> [Directions]:
Only the lines from the top of the data through the line with "def Tap.off : Tap" should be repeated, each exactly as written.
******
-- ==== Sys2Proof/Syntax.lean ====
section
/-! DEFINITION. The commands of the block: one constructor for each row of the command table, in its order. -/
namespace Sys2Proof
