-- ==== Sys2Proof/Machine/StateFabric.lean ====
section
/-! DEFINITION. State of the fabric: coded SRAM arrays, beds with their cells, routing, memories, clocks and borders, rakes. -/
namespace Sys2Proof.Machine
open Sys2Proof

/-! ## Coded arrays (R143 to R149) -/

/-- One on-chip SRAM array: the stored data bits, and for each byte how the syndrome that a read of its own location would compute
differs from what the fill left (0 for valid check bits where the decoders were sound). A persistent decoder fault forces one
address bit; `top` has the bits that were stuck at 0 at the last fill. -/
structure Coded where
  data : Sparse Byte
  syn  : Sparse (BitVec 6)
  dec  : List (Nat × Bool)
  top  : Nat
  deriving DecidableEq, Repr

def Coded.filled : Coded := { data := .empty, syn := .empty, dec := [], top := 0 }

/-! ## Word cells (R50) -/

structure CellCfg where
  bitMode : Bool
  ir      : List Word32
  /-- Word mode: four ports. Bit mode: 64 selections, port * 16 + bit. -/
  xsel    : List Nat
  tables  : List Word16
  deriving DecidableEq, Repr

def CellCfg.blank : CellCfg := { bitMode := false, ir := [], xsel := [], tables := [] }

structure CellSt where
  q0 : Word16
  q1 : Word16
  cl : Bool
  deriving DecidableEq, Repr

def CellSt.zero : CellSt := { q0 := 0, q1 := 0, cl := false }

/-! ## Routing (R82 to R89) -/

structure Tap where
  sel : Nat
  pm  : BitVec 4
  deriving DecidableEq, Repr

def Tap.off : Tap := { sel := 0, pm := 0 }

/-! ## Block memories (R135 to R142, R158) -/

structure BmCfg where
  aspectA : BitVec 3
  aspectB : BitVec 3
  check   : Bool
  rdwA    : BitVec 2
  rdwB    : BitVec 2
  pamA    : BitVec 4
  pamB    : BitVec 4
  used    : Bool
  /-- Input words ADDR, CTRL, WD0 to WD3 of port A, then of port B: 0 is the constant, 1 + p a port of the
  west cluster, 65 + p a port of the east cluster (R137). -/
  inSel   : List Nat
  deriving DecidableEq, Repr

def BmCfg.reset : BmCfg :=
  { aspectA := 0, aspectB := 0, check := false, rdwA := 0, rdwB := 0, pamA := 0, pamB := 0, used := false, inSel := [] }

structure BmStat where
  corr    : Bool
  unc     : Bool
  addr    : Bool
  coll    : Bool
  first   : BitVec 21
  corrCnt : Word16
  uncCnt  : Byte
  collCnt : Byte
  deriving DecidableEq, Repr

def BmStat.reset : BmStat :=
  { corr := false, unc := false, addr := false, coll := false, first := 0, corrCnt := 0, uncCnt := 0, collCnt := 0 }

/-- The output registers of one port (R141). -/
structure PortOut where
  rd    : BitVec 64
  rstat : BitVec 4
  deriving DecidableEq, Repr

def PortOut.zero : PortOut := { rd := 0, rstat := 0 }

structure BmInject where
  mem : BitVec 6
  pos : BitVec 5
  arm : Bool
  deriving DecidableEq, Repr

def BmInject.reset : BmInject := { mem := 0, pos := 0, arm := false }

/-! ## Bed configuration, as an image gives it -/

structure BedCfg where
  fold   : Nat
  /-- Cell `cluster * 16 + cell`. -/
  cells  : Sparse CellCfg
  /-- Output selector `cluster * 32 + length4 * 16 + side * 4 + line` (sides N, E, S, W): 0 undriven, else port + 1. -/
  outSel : Sparse Nat
  /-- Taps: see `hTap` and `vTap` in Machine/Fabric.lean. -/
  taps   : Sparse Tap
  /-- Bed-line drivers: cluster and port. -/
  blines : List (Option (Nat × Nat))
  bms    : Sparse BmCfg
  deriving DecidableEq, Repr

def BedCfg.blank : BedCfg :=
  { fold := 1, cells := .empty, outSel := .empty, taps := .empty, blines := List.replicate 8 none, bms := .empty }

/-! ## Bed clock (R95 to R105) -/

structure BedClock where
  signedFreq   : BitVec 24
  stretchCfg   : Word32
  lockCfg      : Word32
  stretchCount : Word32
  droopEvents  : Word32
  freeCode     : BitVec 12
  /-- LOCK_CFG and FREE_CODE as sampled with EN. -/
  lockEff      : Word32
  freeEff      : BitVec 12
  /-- Twice the frequency in Hz of the reference that LOCKED is locked to, or was last (R100). -/
  refFreq      : Nat
  /-- THROTTLE.STEP as written, and as in effect since the last user-cycle start. -/
  throttle     : BitVec 4
  thrEff       : Nat
  /-- Stretch step s of R98; a flag seen in the current and in the previous micro-cycle. -/
  s            : Nat
  /-- The s in the period of the micro-cycle in progress: a flag within 300 ps of its edge leaves it (R98 step 2). -/
  sEdge        : Nat
  flagged      : Bool
  run          : Bool
  clean        : Nat
  atMax        : Nat
  /-- Elapsed part of the micro-cycle in progress: 256 times picoseconds times the frequency. -/
  acc          : Nat
  /-- A stop (EN = 0) or a pause (READBACK, debug freeze) is due at the end of the user cycle. -/
  stopDue      : Bool
  pauseDue     : Bool
  deriving DecidableEq, Repr

def BedClock.reset : BedClock :=
  { signedFreq := 0, stretchCfg := 0x20100204, lockCfg := 0x101, stretchCount := 0, droopEvents := 0, freeCode := 0, lockEff := 0x101, freeEff := 0, refFreq := 0,
    throttle := 0, thrEff := 0, s := 0, sEdge := 0, flagged := false, run := false, clean := 0, atMax := 0, acc := 0,
    stopDue := false, pauseDue := false }

/-! ## Border (chapter "Border channels") -/

/-- A captured token and the end that it was captured for (R119). -/
structure Token where
  val  : BitVec 128
  dest : Option ChanEnd
  deriving DecidableEq, Repr

structure ChanSt where
  cfg     : Word32
  tx      : List Token
  /-- Tokens across dies that have left the transmit buffer, oldest first: their slots stand in frames or at the hub. -/
  flight  : List Token
  /-- Level updates that wait, and those across dies whose slots are under way, with their receiver: none once a commit or the end
  of service of the sender has made the update void (R107, R121). -/
  levels  : List (Word32 × Option ChanEnd)
  lvlFly  : List (Word32 × Option ChanEnd)
  credits : Nat
  /-- Credits that wait at the receiving end for a credit slot (R126). -/
  credBack : Nat
  fifo    : List (BitVec 128)
  arrive  : Word32
  /-- Value of an outgoing level channel. -/
  level   : Word32
  /-- Last value received on an incoming level channel since the commit. -/
  rxLevel : Option Word32
  /-- The sender's bed has completed a boundary since its commit (R121). -/
  rxLive  : Bool
  deriving DecidableEq, Repr

def ChanSt.reset : ChanSt :=
  { cfg := 0, tx := [], flight := [], levels := [], lvlFly := [], credits := 64, credBack := 0, fifo := [], arrive := 0, level := 0,
    rxLevel := none, rxLive := false }

/-- A boundary that has begun: its sets O and I as channel keys `side * 64 + k`, and what was carried in
φ(F − 1) (R111 to R113). -/
structure Boundary where
  outs   : List (Nat × BitVec 128)
  ins    : List Nat
  levels : List (Nat × Word32)
  /-- GPIO values and output enables of the outward lines in φ(F − 1) (R612). -/
  pins   : Word32 × Word32
  /-- The boundary has made the bed wait, for this many ns before the wait was last interrupted. -/
  waited : Option Nat
  deriving DecidableEq, Repr

inductive BedState where
  | unconfigured | committed | running | waiting | paused | stopped | fallow | cut
  deriving DecidableEq, Repr

structure Border where
  chans     : Sparse ChanSt
  bound     : Option Boundary
  waitStart : Nat
  alarmed   : Bool
  alarm     : Bool
  blk       : Option (Nat × Nat × Bool)
  waitCount : Word32
  waitLimit : BitVec 20
  discards  : Word32
  sunk      : List Nat
  deriving DecidableEq, Repr

def Border.reset : Border :=
  { chans := .empty, bound := none, waitStart := 0, alarmed := false, alarm := false, blk := none, waitCount := 0,
    waitLimit := 0, discards := 0, sunk := [0, 0, 0, 0] }

/-! ## Beds -/

structure Contention where
  seen   : Bool
  first  : Option (Bool × Nat × Nat × Nat)
  count  : Nat
  deriving DecidableEq, Repr

def Contention.reset : Contention := { seen := false, first := none, count := 0 }

structure Bed where
  st        : BedState
  cutFlag   : Bool
  cfg       : BedCfg
  cells     : Sparse CellSt
  phase     : Nat
  cycle     : Nat
  rowEn     : Word16
  rowCe     : Word32
  rowCeSrc  : BitVec 3
  /-- Bed-line values of the last phase of the previous user cycle (R93). -/
  blines    : List Word16
  /-- Taps disabled after a contention (R90). -/
  tapsOff   : List Nat
  contention : Contention
  clock     : BedClock
  border    : Border
  ports     : Sparse PortOut
  bmStat    : Sparse BmStat
  bmBad     : Sparse Bool
  inject    : BmInject
  /-- REPAIR: logical column and SOURCE, when a column repair is applied (R78). -/
  repair    : Option (Nat × Bool)
  unusable  : Bool
  /-- The loader's stop in progress leaves the bed FALLOW (R473), and whether a policy action asked for it. -/
  fallowDue : Option Bool
  /-- Configuration frame of type t and index i at key t * 65536 + i; no frame is the all-zero frame (R448, R449). -/
  frames    : Sparse (List Byte)
  /-- The bed keeps a configuration (R474), its digest at the commit, and whether a policy action made it fallow. -/
  kept      : Bool
  digest    : List Byte
  byPolicy  : Bool
  /-- READBACK holds the bed PAUSED (R477): during a capture, or by HOLD = 1. -/
  rbHold    : Bool
  /-- GPIO pins of the W and E side as sampled for the user cycle: bit cluster row * 2 + line (R612). -/
  pinW      : Word32
  pinE      : Word32
  /-- Values and output enables that the pins took at the last completed boundary. -/
  pinOut    : Word32
  pinEn     : Word32
  deriving DecidableEq, Repr

def Bed.reset : Bed :=
  { st := .unconfigured, cutFlag := false, cfg := .blank, cells := .empty, phase := 0, cycle := 0, rowEn := 0,
    rowCe := 0xFFFF0000, rowCeSrc := 0, blines := List.replicate 8 0, tapsOff := [], contention := .reset,
    clock := .reset, border := .reset, ports := .empty, bmStat := .empty, bmBad := .empty, inject := .reset,
    repair := none, unusable := false, fallowDue := none, frames := .empty, kept := false, digest := [], byPolicy := false, rbHold := false, pinW := 0, pinE := 0, pinOut := 0, pinEn := 0 }

/-- The stream ports of one Fraelm core (R110, R201): inbound FIFOs and transmit buffers. -/
structure CoreIo where
  lIn      : List (BitVec 128)
  uIn      : List (BitVec 128)
  lOut     : List (BitVec 128)
  uOut     : List (BitVec 128)
  /-- The core cannot be used (R171). -/
  unusable : Bool
  deriving DecidableEq, Repr

def CoreIo.reset : CoreIo := { lIn := [], uIn := [], lOut := [], uOut := [], unusable := false }

/-! ## Rakes (R152 to R157) -/

structure Rake where
  cls      : Nat
  repairMode : Bool
  index    : Nat
  start    : Nat
  len      : Nat
  /-- Bytes covered so far, and the counters of the summary record. -/
  done     : Nat
  words    : Nat
  corr     : Nat
  unc      : Nat
  addr     : Nat
  repaired : Nat
  firstCorr : Option (Nat × Nat)
  firstBad : Option (Nat × Nat)
  skipped  : Nat
  tStart   : Nat
  aborted  : Bool
  inst     : Inst
  /-- Device time, in ns, of the latest slot or skip, or of the start of the pass. -/
  slotAt   : Nat
  deriving DecidableEq, Repr

end Sys2Proof.Machine
end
******
> [Reply to the exercise]:
-- ==== Sys2Proof/Syntax.lean ====
section
/-! DEFINITION. The commands of the block: one constructor for each row of the command table, in its order. -/
namespace Sys2Proof
-- ==== Sys2Proof/Machine/StateFabric.lean ====
section
/-! DEFINITION. State of the fabric: coded SRAM arrays, beds with their cells, routing, memories, clocks and borders, rakes. -/
namespace Sys2Proof.Machine
open Sys2Proof

/-! ## Coded arrays (R143 to R149) -/

/-- One on-chip SRAM array: the stored data bits, and for each byte how the syndrome that a read of its own location would compute
differs from what the fill left (0 for valid check bits where the decoders were sound). A persistent decoder fault forces one
address bit; `top` has the bits that were stuck at 0 at the last fill. -/
structure Coded where
  data : Sparse Byte
  syn  : Sparse (BitVec 6)
  dec  : List (Nat × Bool)
  top  : Nat
  deriving DecidableEq, Repr

def Coded.filled : Coded := { data := .empty, syn := .empty, dec := [], top := 0 }

/-! ## Word cells (R50) -/

structure CellCfg where
  bitMode : Bool
  ir      : List Word32
  /-- Word mode: four ports. Bit mode: 64 selections, port * 16 + bit. -/
  xsel    : List Nat
  tables  : List Word16
  deriving DecidableEq, Repr

def CellCfg.blank : CellCfg := { bitMode := false, ir := [], xsel := [], tables := [] }

structure CellSt where
  q0 : Word16
  q1 : Word16
  cl : Bool
  deriving DecidableEq, Repr

def CellSt.zero : CellSt := { q0 := 0, q1 := 0, cl := false }

/-! ## Routing (R82 to R89) -/

structure Tap where
  sel : Nat
  pm  : BitVec 4
  deriving DecidableEq, Repr

def Tap.off : Tap := { sel := 0, pm := 0 }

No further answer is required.